» **INPUT DATA**:
_ _ _
-- ==== Sys2Proof/Word.lean ====
section
/-!
DEFINITION. The word types of the Q9 (R6, R16, R18): 64-bit data words, 32-bit instruction words,
16-bit half-words and bytes.
-/
namespace Sys2Proof

/-- A 64-bit register value or virtual address (R6, R16). -/
abbrev Word := BitVec 64

/-- A byte of memory. -/
abbrev Byte := BitVec 8

/-- A 32-bit word: an instruction word or a 32-bit field. -/
abbrev Word32 := BitVec 32

/-- A seat mask: bit s stands for seat s of a bench (R4). -/
abbrev SeatMask := BitVec 32

end Sys2Proof
end

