/-- Major 0x2C (R40). -/
def decodeMajor2C (w : Nat) : Except DecodeErr Instr :=
  if 11 ≤ fld w 29 3 + 8 * fld w 27 2 then .error .unassigned else chk (true) (.atomAcquire (AtomOp.ofCode (fld w 29 3 + 8 * fld w 27 2)) (DReg.ofCode (fld w 21 6)) (Scope.ofCode (fld w 18 3)) (fld w 17 1 == 1) (Fin.ofNat 16 (fld w 13 4)) (DReg.ofCode (fld w 7 6)))

/-- Major 0x2D (R40). -/
def decodeMajor2D (w : Nat) : Except DecodeErr Instr :=
  if 11 ≤ fld w 29 3 + 8 * fld w 27 2 then .error .unassigned else chk (true) (.atomRelease (AtomOp.ofCode (fld w 29 3 + 8 * fld w 27 2)) (DReg.ofCode (fld w 21 6)) (Scope.ofCode (fld w 18 3)) (fld w 17 1 == 1) (Fin.ofNat 16 (fld w 13 4)) (DReg.ofCode (fld w 7 6)))

/-- Major 0x2E (R40). -/
def decodeMajor2E (w : Nat) : Except DecodeErr Instr :=
  if 11 ≤ fld w 29 3 + 8 * fld w 27 2 then .error .unassigned else chk (true) (.atomAcqRel (AtomOp.ofCode (fld w 29 3 + 8 * fld w 27 2)) (DReg.ofCode (fld w 21 6)) (Scope.ofCode (fld w 18 3)) (fld w 17 1 == 1) (Fin.ofNat 16 (fld w 13 4)) (DReg.ofCode (fld w 7 6)))

/-- Major 0x2F (R40). -/
def decodeMajor2F (w : Nat) : Except DecodeErr Instr :=
  if 11 ≤ fld w 29 3 + 8 * fld w 27 2 then .error .unassigned else chk (fld w 18 1 == 0) (.atoms (AtomOp.ofCode (fld w 29 3 + 8 * fld w 27 2)) (DReg.ofCode (fld w 21 6)) (MemOrd.ofCode (fld w 19 2)) (fld w 17 1 == 1) (Fin.ofNat 16 (fld w 13 4)) (DReg.ofCode (fld w 7 6)))

/-- Major 0x30 (R40). -/
def decodeMajor30 (w : Nat) : Except DecodeErr Instr :=
  match fld w 29 3 with
  | 0 => chk (fld w 11 2 == 0) (.cinc ⟨DReg.ofCode (fld w 21 6), Use.ofCode (fld w 27 2)⟩ (BitVec.ofNat 4 (fld w 17 4)) (Fin.ofNat 16 (fld w 13 4)) (Fin.ofNat 16 (fld w 7 4)))
  | 1 => chk (fld w 11 2 == 0 && fld w 17 4 == 0) (.cset ⟨DReg.ofCode (fld w 21 6), Use.ofCode (fld w 27 2)⟩ (Fin.ofNat 16 (fld w 13 4)) (Fin.ofNat 16 (fld w 7 4)))
  | 2 => chk (fld w 11 2 == 0 && fld w 17 4 == 0) (.cbnd ⟨DReg.ofCode (fld w 21 6), Use.ofCode (fld w 27 2)⟩ (Fin.ofNat 16 (fld w 13 4)) (Fin.ofNat 16 (fld w 7 4)))
  | 3 => chk (fld w 11 2 == 0 && fld w 17 4 == 0) (.cperm ⟨DReg.ofCode (fld w 21 6), Use.ofCode (fld w 27 2)⟩ (Fin.ofNat 16 (fld w 13 4)) (Fin.ofNat 16 (fld w 7 4)))
  | 4 => chk (fld w 11 2 == 0 && fld w 17 4 == 0 && fld w 25 4 == 0) (.cseal (Fin.ofNat 16 (fld w 21 4)) (Fin.ofNat 16 (fld w 13 4)) (Fin.ofNat 16 (fld w 7 4)))
  | 5 => chk (fld w 11 2 == 0 && fld w 17 4 == 0 && fld w 25 4 == 0) (.cunseal (Fin.ofNat 16 (fld w 21 4)) (Fin.ofNat 16 (fld w 13 4)) (Fin.ofNat 16 (fld w 7 4)))
  | 6 => chk (fld w 11 2 == 0 && fld w 17 12 == 0) (.cmov (Fin.ofNat 16 (fld w 13 4)) (Fin.ofNat 16 (fld w 7 4)))
  | _ => chk (fld w 11 2 == 0 && fld w 17 12 == 0) (.cclr (Fin.ofNat 16 (fld w 13 4)) (Fin.ofNat 16 (fld w 7 4)))

/-- Major 0x31 (R40). -/
def decodeMajor31 (w : Nat) : Except DecodeErr Instr :=
  match fld w 29 3 with
  | 0 => chk (fld w 17 4 == 0 && fld w 27 2 == 0) (.cget (BitVec.ofNat 6 (fld w 21 6)) (Fin.ofNat 16 (fld w 13 4)) (DReg.ofCode (fld w 7 6)))
  | 1 => chk (fld w 12 1 == 0 && fld w 17 4 == 0) (.ctest ⟨DReg.ofCode (fld w 21 6), Use.ofCode (fld w 27 2)⟩ (Fin.ofNat 16 (fld w 13 4)) (Width.ofCode (fld w 10 2)) (Fin.ofNat 8 (fld w 7 3)))
  | 2 => chk (fld w 12 1 == 0 && fld w 17 4 == 0 && fld w 25 4 == 0) (.ceq (Fin.ofNat 16 (fld w 21 4)) (Fin.ofNat 16 (fld w 13 4)) (Width.ofCode (fld w 10 2)) (Fin.ofNat 8 (fld w 7 3)))
  | _ => .error .unassigned

/-- Major 0x34 (R40). -/
def decodeMajor34 (w : Nat) : Except DecodeErr Instr :=
  match fld w 29 3 with
  | 0 => chk (fld w 13 16 == 0) (.join (Fin.ofNat 64 (fld w 7 6)))
  | 1 => chk (fld w 13 16 == 0) (.leave (Fin.ofNat 64 (fld w 7 6)))
  | 2 => chk (fld w 13 16 == 0) (.arrive (Fin.ofNat 64 (fld w 7 6)))
  | 3 => chk (fld w 13 16 == 0) (.waitb (Fin.ofNat 64 (fld w 7 6)))
  | 4 => chk (fld w 13 16 == 0) (.bar (Fin.ofNat 64 (fld w 7 6)))
  | _ => .error .unassigned

/-- Major 0x35 (R40). -/
def decodeMajor35 (w : Nat) : Except DecodeErr Instr :=
  match fld w 29 3 with
  | 0 => chk (fld w 7 6 == 0 && fld w 24 5 == 0) (.mbw (Fin.ofNat 8 (fld w 21 3)) ⟨DReg.ofCode (fld w 13 6), Use.ofCode (fld w 19 2)⟩)
  | 1 => chk (fld w 13 8 == 0 && fld w 24 5 == 0) (.mbr (Fin.ofNat 8 (fld w 21 3)) (DReg.ofCode (fld w 7 6)))
  | 2 => chk (fld w 16 5 == 0 && fld w 24 5 == 0) (.mbtry (Fin.ofNat 8 (fld w 21 3)) (Fin.ofNat 8 (fld w 13 3)) (DReg.ofCode (fld w 7 6)))
  | 3 => chk (fld w 13 8 == 0 && fld w 24 5 == 0) (.mbind (Fin.ofNat 8 (fld w 21 3)) (Fin.ofNat 64 (fld w 7 6)))
  | _ => .error .unassigned

/-- Major 0x36 (R40). -/
def decodeMajor36 (w : Nat) : Except DecodeErr Instr :=
  match fld w 29 3 with
  | 0 => chk (fld w 19 2 == 0) (.cpyT ⟨DReg.ofCode (fld w 21 6), Use.ofCode (fld w 27 2)⟩ (Width.ofCode (fld w 17 2)) (Fin.ofNat 16 (fld w 13 4)) (fld w 12 1 == 1) (fld w 11 1 == 1) (Fin.ofNat 16 (fld w 7 4)))
  | 1 => chk (fld w 19 2 == 0) (.cpyG ⟨DReg.ofCode (fld w 21 6), Use.ofCode (fld w 27 2)⟩ (Width.ofCode (fld w 17 2)) (Fin.ofNat 16 (fld w 13 4)) (fld w 12 1 == 1) (fld w 11 1 == 1) (Fin.ofNat 16 (fld w 7 4)))
  | 2 => chk (fld w 19 2 == 0) (.cpyS ⟨DReg.ofCode (fld w 21 6), Use.ofCode (fld w 27 2)⟩ (Width.ofCode (fld w 17 2)) (Fin.ofNat 16 (fld w 13 4)) (fld w 12 1 == 1) (fld w 11 1 == 1) (Fin.ofNat 16 (fld w 7 4)))
  | 3 => chk (fld w 19 2 == 0) (.cpySc ⟨DReg.ofCode (fld w 21 6), Use.ofCode (fld w 27 2)⟩ (Width.ofCode (fld w 17 2)) (Fin.ofNat 16 (fld w 13 4)) (fld w 12 1 == 1) (fld w 11 1 == 1) (Fin.ofNat 16 (fld w 7 4)))
  | 4 => chk (fld w 13 4 == 0 && fld w 19 2 == 0) (.cpyP ⟨DReg.ofCode (fld w 21 6), Use.ofCode (fld w 27 2)⟩ (Width.ofCode (fld w 17 2)) (fld w 12 1 == 1) (fld w 11 1 == 1) (Fin.ofNat 16 (fld w 7 4)))
  | 5 => chk (fld w 7 14 == 0 && fld w 27 2 == 0) (.seal (DReg.ofCode (fld w 21 6)))
  | _ => .error .unassigned

/-- Major 0x39 (R40). -/
def decodeMajor39 (w : Nat) : Except DecodeErr Instr :=
  if 5 ≤ fld w 29 3 then .error .unassigned else chk (fld w 11 2 == 0) (.mma (MmaFmt.ofCode (fld w 29 3)) ⟨DReg.ofCode (fld w 21 6), Use.ofCode (fld w 27 2)⟩ ⟨DReg.ofCode (fld w 13 6), Use.ofCode (fld w 19 2)⟩ (Fin.ofNat 16 (fld w 7 4)))

/-- Major 0x3A (R40). -/
def decodeMajor3A (w : Nat) : Except DecodeErr Instr :=
  if 5 ≤ fld w 29 3 then .error .unassigned else chk (true) (.mmas (MmasFmt.ofCode (fld w 29 3)) ⟨DReg.ofCode (fld w 21 6), Use.ofCode (fld w 27 2)⟩ ⟨DReg.ofCode (fld w 13 6), Use.ofCode (fld w 19 2)⟩ (BitVec.ofNat 2 (fld w 11 2)) (Fin.ofNat 16 (fld w 7 4)))

/-- Major 0x3B (R40). -/
def decodeMajor3B (w : Nat) : Except DecodeErr Instr :=
  match fld w 29 3 with
  | 0 => chk (fld w 11 2 == 0) (.mmod ⟨DReg.ofCode (fld w 21 6), Use.ofCode (fld w 27 2)⟩ ⟨DReg.ofCode (fld w 13 6), Use.ofCode (fld w 19 2)⟩ (Fin.ofNat 16 (fld w 7 4)))
  | 1 => chk (fld w 11 18 == 0) (.aclr (Fin.ofNat 16 (fld w 7 4)))
  | 2 => chk (fld w 11 2 == 0 && fld w 25 1 == 0) (.ald (TileFmt.ofCode (fld w 26 3)) (Fin.ofNat 16 (fld w 21 4)) ⟨DReg.ofCode (fld w 13 6), Use.ofCode (fld w 19 2)⟩ (Fin.ofNat 16 (fld w 7 4)))
  | 3 => chk (true) (.ast (TileFmt.ofCode (fld w 26 3)) (Rnd.ofCode (fld w 11 2 + 4 * fld w 25 1)) (Fin.ofNat 16 (fld w 21 4)) ⟨DReg.ofCode (fld w 13 6), Use.ofCode (fld w 19 2)⟩ (Fin.ofNat 16 (fld w 7 4)))
  | 4 => chk (fld w 11 2 == 0 && fld w 25 4 == 0) (.tmma (Fin.ofNat 16 (fld w 21 4)) ⟨DReg.ofCode (fld w 13 6), Use.ofCode (fld w 19 2)⟩ (Fin.ofNat 16 (fld w 7 4)))
  | _ => .error .unassigned

/-- Major 0x3C (R40). -/
def decodeMajor3C (w : Nat) : Except DecodeErr Instr :=
  match fld w 29 3 with
  | 0 => chk (fld w 11 2 == 0 && fld w 25 4 == 0) (.send (Fin.ofNat 16 (fld w 21 4)) ⟨DReg.ofCode (fld w 13 6), Use.ofCode (fld w 19 2)⟩ (Fin.ofNat 16 (fld w 7 4)))
  | 1 => chk (fld w 11 2 == 0 && fld w 25 4 == 0) (.recv (Fin.ofNat 16 (fld w 21 4)) ⟨DReg.ofCode (fld w 13 6), Use.ofCode (fld w 19 2)⟩ (Fin.ofNat 16 (fld w 7 4)))
  | 2 => chk (fld w 11 2 == 0 && fld w 25 4 == 0) (.xcall (Fin.ofNat 16 (fld w 21 4)) ⟨DReg.ofCode (fld w 13 6), Use.ofCode (fld w 19 2)⟩ (Fin.ofNat 16 (fld w 7 4)))
  | 3 => chk (fld w 7 6 == 0 && fld w 25 4 == 0) (.reply (Fin.ofNat 16 (fld w 21 4)) ⟨DReg.ofCode (fld w 13 6), Use.ofCode (fld w 19 2)⟩)
  | 4 => chk (fld w 11 2 == 0 && fld w 21 8 == 0) (.notify ⟨DReg.ofCode (fld w 13 6), Use.ofCode (fld w 19 2)⟩ (Fin.ofNat 16 (fld w 7 4)))
  | 5 => chk (fld w 11 2 == 0 && fld w 25 4 == 0) (.poll (Fin.ofNat 16 (fld w 21 4)) ⟨DReg.ofCode (fld w 13 6), Use.ofCode (fld w 19 2)⟩ (Fin.ofNat 16 (fld w 7 4)))
  | 6 => chk (fld w 11 2 == 0 && fld w 25 4 == 0) (.sysc (Fin.ofNat 16 (fld w 21 4)) ⟨DReg.ofCode (fld w 13 6), Use.ofCode (fld w 19 2)⟩ (Fin.ofNat 16 (fld w 7 4)))
  | _ => .error .unassigned

/-- Major 0x3D (R40). -/
def decodeMajor3D (w : Nat) : Except DecodeErr Instr :=
  match fld w 29 3 with
  | 0 => chk (fld w 11 2 == 0 && fld w 20 1 == 0 && fld w 25 4 == 0) (.push (Fin.ofNat 16 (fld w 21 4)) (fld w 19 1 == 1) (DReg.ofCode (fld w 13 6)) (Fin.ofNat 16 (fld w 7 4)))
  | 1 => chk (fld w 11 2 == 0 && fld w 21 8 == 0) (.sret ⟨DReg.ofCode (fld w 13 6), Use.ofCode (fld w 19 2)⟩ (Fin.ofNat 16 (fld w 7 4)))
  | 2 => chk (fld w 11 18 == 0) (.mark (Fin.ofNat 16 (fld w 7 4)))
  | 3 => chk (fld w 11 2 == 0 && fld w 21 8 == 0) (.bpost ⟨DReg.ofCode (fld w 13 6), Use.ofCode (fld w 19 2)⟩ (Fin.ofNat 16 (fld w 7 4)))
  | 4 => chk (fld w 11 2 == 0 && fld w 21 8 == 0) (.bwait ⟨DReg.ofCode (fld w 13 6), Use.ofCode (fld w 19 2)⟩ (Fin.ofNat 16 (fld w 7 4)))
  | 5 => chk (fld w 11 2 == 0 && fld w 21 8 == 0) (.emit ⟨DReg.ofCode (fld w 13 6), Use.ofCode (fld w 19 2)⟩ (Fin.ofNat 16 (fld w 7 4)))
  | 6 => chk (fld w 7 22 == 0) (.ckpt)
  | _ => .error .unassigned

/-- Major 0x3E (R40). -/
def decodeMajor3E (w : Nat) : Except DecodeErr Instr :=
  match fld w 29 3 with
  | 0 => chk (fld w 27 2 == 0) (.rd (BitVec.ofNat 14 (fld w 13 14)) (DReg.ofCode (fld w 7 6)))
  | 1 => chk (fld w 27 2 == 0) (.srd (BitVec.ofNat 14 (fld w 13 14)) (DReg.ofCode (fld w 7 6)))
  | 2 => chk (fld w 27 2 == 0) (.swr (BitVec.ofNat 14 (fld w 13 14)) (DReg.ofCode (fld w 7 6)))
  | 3 => chk (fld w 7 6 == 0 && fld w 27 2 == 0) (.trap (BitVec.ofNat 14 (fld w 13 14)))
  | 4 => chk (fld w 7 22 == 0) (.tret)
  | 5 => if fld w 13 1 == 1 then chk (fld w 11 2 == 0 && fld w 17 12 == 0) (.brest (BitVec.ofNat 3 (fld w 14 3)) (Fin.ofNat 16 (fld w 7 4)))
    else chk (fld w 11 2 == 0 && fld w 17 12 == 0) (.bsave (BitVec.ofNat 3 (fld w 14 3)) (Fin.ofNat 16 (fld w 7 4)))
  | 6 => chk (fld w 27 2 == 0) (.rmap (DReg.ofCode (fld w 21 6)) ⟨DReg.ofCode (fld w 13 6), Use.ofCode (fld w 19 2)⟩ (DReg.ofCode (fld w 7 6)))
  | _ =>
    match fld w 13 2 with
    | 0 => chk (fld w 7 6 == 0 && fld w 15 14 == 0) (.haltPark)
    | 1 => chk (fld w 7 6 == 0 && fld w 15 14 == 0) (.haltFail)
    | 2 => chk (fld w 7 6 == 0 && fld w 15 14 == 0) (.haltRequeue)
    | _ => .error .field

/-- A 32-bit word (R23, R40). -/
def decode32 (w : Nat) : Except DecodeErr Instr :=
  match fld w 1 6 with
  | 0 => decodeMajor00 w
  | 1 => decodeMajor01 w
  | 2 => decodeMajor02 w
  | 3 => decodeMajor03 w
  | 4 => decodeMajor04 w
  | 5 => decodeMajor05 w
  | 6 => decodeMajor06 w
  | 7 => decodeMajor07 w
  | 8 => decodeMajor08 w
  | 9 => decodeMajor09 w
  | 10 => decodeMajor0A w
  | 11 => decodeMajor0B w
  | 12 => decodeMajor0C w
  | 13 => decodeMajor0D w
  | 14 => decodeMajor0E w
  | 15 => decodeMajor0F w
  | 16 => decodeMajor10 w
  | 17 => decodeMajor11 w
  | 18 => decodeMajor12 w
  | 19 => decodeMajor13 w
  | 20 => decodeMajor14 w
  | 21 => decodeMajor15 w
  | 22 => decodeMajor16 w
  | 24 => decodeMajor18 w
  | 26 => decodeMajor1A w
  | 27 => decodeMajor1B w
  | 28 => decodeMajor1C w
  | 29 => decodeMajor1D w
  | 32 => decodeMajor20 w
  | 33 => decodeMajor21 w
  | 36 => decodeMajor24 w
  | 37 => decodeMajor25 w
  | 38 => decodeMajor26 w
  | 39 => decodeMajor27 w
  | 40 => decodeMajor28 w
  | 41 => decodeMajor29 w
  | 42 => decodeMajor2A w
  | 43 => decodeMajor2B w
  | 44 => decodeMajor2C w
  | 45 => decodeMajor2D w
  | 46 => decodeMajor2E w
  | 47 => decodeMajor2F w
  | 48 => decodeMajor30 w
  | 49 => decodeMajor31 w
  | 52 => decodeMajor34 w
  | 53 => decodeMajor35 w
  | 54 => decodeMajor36 w
  | 57 => decodeMajor39 w
  | 58 => decodeMajor3A w
  | 59 => decodeMajor3B w
  | 60 => decodeMajor3C w
  | 61 => decodeMajor3D w
  | 62 => decodeMajor3E w
  | _ => .error .unassigned

/-- A 16-bit half-word (R20, R22): every one is an instruction. -/
def decode16 (w : Nat) : Instr :=
  match fld w 1 4 with
  | 0 => .mov16 (fld w 15 1 == 1) (Fin.ofNat 32 (fld w 10 5)) (Fin.ofNat 32 (fld w 5 5))
  | 1 => .add16 (fld w 15 1 == 1) (Fin.ofNat 32 (fld w 10 5)) (Fin.ofNat 32 (fld w 5 5))
  | 2 => .sub16 (fld w 15 1 == 1) (Fin.ofNat 32 (fld w 10 5)) (Fin.ofNat 32 (fld w 5 5))
  | 3 => .mul16 (fld w 15 1 == 1) (Fin.ofNat 32 (fld w 10 5)) (Fin.ofNat 32 (fld w 5 5))
  | 4 => .and16 (fld w 15 1 == 1) (Fin.ofNat 32 (fld w 10 5)) (Fin.ofNat 32 (fld w 5 5))
  | 5 => .or16 (fld w 15 1 == 1) (Fin.ofNat 32 (fld w 10 5)) (Fin.ofNat 32 (fld w 5 5))
  | 6 => .xor16 (fld w 15 1 == 1) (Fin.ofNat 32 (fld w 10 5)) (Fin.ofNat 32 (fld w 5 5))
  | 7 => .shl16 (fld w 15 1 == 1) (Fin.ofNat 32 (fld w 10 5)) (Fin.ofNat 32 (fld w 5 5))
  | 8 => .shr16 (fld w 15 1 == 1) (Fin.ofNat 32 (fld w 10 5)) (Fin.ofNat 32 (fld w 5 5))
  | 9 => .sar16 (fld w 15 1 == 1) (Fin.ofNat 32 (fld w 10 5)) (Fin.ofNat 32 (fld w 5 5))
  | 10 => .min16 (fld w 15 1 == 1) (Fin.ofNat 32 (fld w 10 5)) (Fin.ofNat 32 (fld w 5 5))
  | 11 => .max16 (fld w 15 1 == 1) (Fin.ofNat 32 (fld w 10 5)) (Fin.ofNat 32 (fld w 5 5))
  | 12 => .fadd16 (fld w 15 1 == 1) (Fin.ofNat 32 (fld w 10 5)) (Fin.ofNat 32 (fld w 5 5))
  | 13 => .fsub16 (fld w 15 1 == 1) (Fin.ofNat 32 (fld w 10 5)) (Fin.ofNat 32 (fld w 5 5))
  | 14 => .fmul16 (fld w 15 1 == 1) (Fin.ofNat 32 (fld w 10 5)) (Fin.ofNat 32 (fld w 5 5))
  | _ => .fma16 (fld w 15 1 == 1) (Fin.ofNat 32 (fld w 10 5)) (Fin.ofNat 32 (fld w 5 5))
_ _ _
» **WORK ITEM**: All that belongs in the answer is an exact copy of the lines from the start of the records above through the line with "(R6, R16). -/".

» **EXPECTED ANSWER**:
-- ==== Sys2Proof/Word.lean ====
section
/-!
DEFINITION. The word types of the Q9 (R6, R16, R18): 64-bit data words, 32-bit instruction words,
16-bit half-words and bytes.
-/
namespace Sys2Proof

/-- A 64-bit register value or virtual address (R6, R16). -/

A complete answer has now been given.